/-! ### Room.setF -/

@[simp] theorem Room.setF_run (x : Room) (r : Reg) (v : W64) : (x.setF r v).run = x.run := rfl
@[simp] theorem Room.setF_lastJob (x : Room) (r : Reg) (v : W64) : (x.setF r v).lastJob = x.lastJob := rfl
@[simp] theorem Room.setF_claim (x : Room) (r : Reg) (v : W64) : (x.setF r v).claim = x.claim := rfl
@[simp] theorem Room.setF_mode (x : Room) (r : Reg) (v : W64) : (x.setF r v).mode = x.mode := rfl
@[simp] theorem Room.setF_pc (x : Room) (r : Reg) (v : W64) : (x.setF r v).pc = x.pc := rfl
@[simp] theorem Room.setF_line (x : Room) (r : Reg) (v : W64) : (x.setF r v).line = x.line := rfl
@[simp] theorem Room.setF_nextDispatch (x : Room) (r : Reg) (v : W64) : (x.setF r v).nextDispatch = x.nextDispatch := rfl
@[simp] theorem Room.setF_hold (x : Room) (r : Reg) (v : W64) : (x.setF r v).hold = x.hold := rfl
@[simp] theorem Room.setF_x (x : Room) (r : Reg) (v : W64) : (x.setF r v).x = x.x := rfl
@[simp] theorem Room.setF_outs (x : Room) (r : Reg) (v : W64) : (x.setF r v).outs = x.outs := rfl
@[simp] theorem Room.setF_late (x : Room) (r : Reg) (v : W64) : (x.setF r v).late = x.late := rfl
@[simp] theorem Room.setF_misuse (x : Room) (r : Reg) (v : W64) : (x.setF r v).misuse = x.misuse := rfl
@[simp] theorem Room.setF_csr (x : Room) (r : Reg) (v : W64) : (x.setF r v).csr = x.csr := rfl
@[simp] theorem Room.setF_qslip (x : Room) (r : Reg) (v : W64) : (x.setF r v).qslip = x.qslip := rfl
@[simp] theorem Room.setF_qwmark (x : Room) (r : Reg) (v : W64) : (x.setF r v).qwmark = x.qwmark := rfl
@[simp] theorem Room.setF_cqTry (x : Room) (r : Reg) (v : W64) : (x.setF r v).cqTry = x.cqTry := rfl
@[simp] theorem Room.setF_vflags (x : Room) (r : Reg) (v : W64) : (x.setF r v).vflags = x.vflags := rfl
@[simp] theorem Room.setF_vflNew (x : Room) (r : Reg) (v : W64) : (x.setF r v).vflNew = x.vflNew := rfl
@[simp] theorem Room.setF_bankfmt (x : Room) (r : Reg) (v : W64) : (x.setF r v).bankfmt = x.bankfmt := rfl
@[simp] theorem Room.setF_bconf (x : Room) (r : Reg) (v : W64) : (x.setF r v).bconf = x.bconf := rfl
@[simp] theorem Room.setF_hz (x : Room) (r : Reg) (v : W64) : (x.setF r v).hz = x.hz := rfl
@[simp] theorem Room.setF_stores (x : Room) (r : Reg) (v : W64) : (x.setF r v).stores = x.stores := rfl
@[simp] theorem Room.setF_keybase (x : Room) (r : Reg) (v : W64) : (x.setF r v).keybase = x.keybase := rfl
@[simp] theorem Room.setF_keyctl (x : Room) (r : Reg) (v : W64) : (x.setF r v).keyctl = x.keyctl := rfl
@[simp] theorem Room.setF_keyRes (x : Room) (r : Reg) (v : W64) : (x.setF r v).keyRes = x.keyRes := rfl
@[simp] theorem Room.setF_barrec (x : Room) (r : Reg) (v : W64) : (x.setF r v).barrec = x.barrec := rfl
@[simp] theorem Room.setF_qseq0 (x : Room) (r : Reg) (v : W64) : (x.setF r v).qseq0 = x.qseq0 := rfl
@[simp] theorem Room.setF_qseq1 (x : Room) (r : Reg) (v : W64) : (x.setF r v).qseq1 = x.qseq1 := rfl
@[simp] theorem Room.setF_qseq2 (x : Room) (r : Reg) (v : W64) : (x.setF r v).qseq2 = x.qseq2 := rfl
@[simp] theorem Room.setF_faultrec (x : Room) (r : Reg) (v : W64) : (x.setF r v).faultrec = x.faultrec := rfl
@[simp] theorem Room.setF_disp (x : Room) (r : Reg) (v : W64) : (x.setF r v).disp = x.disp := rfl
@[simp] theorem Room.setF_ql (x : Room) (r : Reg) (v : W64) : (x.setF r v).ql = x.ql := rfl
@[simp] theorem Room.setF_qv (x : Room) (r : Reg) (v : W64) : (x.setF r v).qv = x.qv := rfl
@[simp] theorem Room.setF_qs (x : Room) (r : Reg) (v : W64) : (x.setF r v).qs = x.qs := rfl
@[simp] theorem Room.setF_qm (x : Room) (r : Reg) (v : W64) : (x.setF r v).qm = x.qm := rfl
@[simp] theorem Room.setF_qc (x : Room) (r : Reg) (v : W64) : (x.setF r v).qc = x.qc := rfl
@[simp] theorem Room.setF_tok (x : Room) (r : Reg) (v : W64) : (x.setF r v).tok = x.tok := rfl
@[simp] theorem Room.setF_tokS (x : Room) (r : Reg) (v : W64) : (x.setF r v).tokS = x.tokS := rfl
@[simp] theorem Room.setF_rel (x : Room) (r : Reg) (v : W64) : (x.setF r v).rel = x.rel := rfl
@[simp] theorem Room.setF_v (x : Room) (r : Reg) (v : W64) : (x.setF r v).v = x.v := rfl
@[simp] theorem Room.setF_k (x : Room) (r : Reg) (v : W64) : (x.setF r v).k = x.k := rfl
@[simp] theorem Room.setF_z (x : Room) (r : Reg) (v : W64) : (x.setF r v).z = x.z := rfl
@[simp] theorem Room.setF_w (x : Room) (r : Reg) (v : W64) : (x.setF r v).w = x.w := rfl
@[simp] theorem Room.setF_lay (x : Room) (r : Reg) (v : W64) : (x.setF r v).lay = x.lay := rfl
@[simp] theorem Room.setF_nestS (x : Room) (r : Reg) (v : W64) : (x.setF r v).nestS = x.nestS := rfl
@[simp] theorem Room.setF_recS (x : Room) (r : Reg) (v : W64) : (x.setF r v).recS = x.recS := rfl
@[simp] theorem Room.setF_nestA (x : Room) (r : Reg) (v : W64) : (x.setF r v).nestA = x.nestA := rfl
@[simp] theorem Room.setF_recA (x : Room) (r : Reg) (v : W64) : (x.setF r v).recA = x.recA := rfl
@[simp] theorem Room.setF_gather (x : Room) (r : Reg) (v : W64) : (x.setF r v).gather = x.gather := rfl
@[simp] theorem Room.setF_bnet (x : Room) (r : Reg) (v : W64) : (x.setF r v).bnet = x.bnet := rfl
@[simp] theorem Room.setF_scales (x : Room) (r : Reg) (v : W64) : (x.setF r v).scales = x.scales := rfl
@[simp] theorem Room.setF_iq (x : Room) (r : Reg) (v : W64) : (x.setF r v).iq = x.iq := rfl
@[simp] theorem Room.setF_oq (x : Room) (r : Reg) (v : W64) : (x.setF r v).oq = x.oq := rfl
@[simp] theorem Room.setF_cq (x : Room) (r : Reg) (v : W64) : (x.setF r v).cq = x.cq := rfl
@[simp] theorem Room.setF_cqRes (x : Room) (r : Reg) (v : W64) : (x.setF r v).cqRes = x.cqRes := rfl
@[simp] theorem Room.setF_posts (x : Room) (r : Reg) (v : W64) : (x.setF r v).posts = x.posts := rfl
@[simp] theorem Room.setF_tag (x : Room) (r : Reg) (v : W64) : (x.setF r v).tag = x.tag := rfl
@[simp] theorem Room.setF_mon (x : Room) (r : Reg) (v : W64) : (x.setF r v).mon = x.mon := rfl
@[simp] theorem Room.setF_monWoke (x : Room) (r : Reg) (v : W64) : (x.setF r v).monWoke = x.monWoke := rfl
@[simp] theorem Room.setF_resv (x : Room) (r : Reg) (v : W64) : (x.setF r v).resv = x.resv := rfl
@[simp] theorem Room.setF_scFails (x : Room) (r : Reg) (v : W64) : (x.setF r v).scFails = x.scFails := rfl
@[simp] theorem Room.setF_origins (x : Room) (r : Reg) (v : W64) : (x.setF r v).origins = x.origins := rfl
@[simp] theorem Room.setF_pre (x : Room) (r : Reg) (v : W64) : (x.setF r v).pre = x.pre := rfl
@[simp] theorem Room.setF_mHeld (x : Room) (r : Reg) (v : W64) : (x.setF r v).mHeld = x.mHeld := rfl
@[simp] theorem Room.setF_mSoon (x : Room) (r : Reg) (v : W64) : (x.setF r v).mSoon = x.mSoon := rfl
@[simp] theorem Room.setF_banks (x : Room) (r : Reg) (v : W64) : (x.setF r v).banks = x.banks := rfl
@[simp] theorem Room.setF_plans (x : Room) (r : Reg) (v : W64) : (x.setF r v).plans = x.plans := rfl
@[simp] theorem Room.setF_lastDue (x : Room) (r : Reg) (v : W64) : (x.setF r v).lastDue = x.lastDue := rfl
@[simp] theorem Room.setF_mLast (x : Room) (r : Reg) (v : W64) : (x.setF r v).mLast = x.mLast := rfl
@[simp] theorem Room.setF_dying (x : Room) (r : Reg) (v : W64) : (x.setF r v).dying = x.dying := rfl
@[simp] theorem Room.setF_freeFrom (x : Room) (r : Reg) (v : W64) : (x.setF r v).freeFrom = x.freeFrom := rfl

* * *

TASK GOAL. Retype only this portion of the data above: the line containing "x.run := rfl", the line containing "x.claim := rfl", and all lines between them, exactly.

REPLY.
@[simp] theorem Room.setF_run (x : Room) (r : Reg) (v : W64) : (x.setF r v).run = x.run := rfl
@[simp] theorem Room.setF_lastJob (x : Room) (r : Reg) (v : W64) : (x.setF r v).lastJob = x.lastJob := rfl
@[simp] theorem Room.setF_claim (x : Room) (r : Reg) (v : W64) : (x.setF r v).claim = x.claim := rfl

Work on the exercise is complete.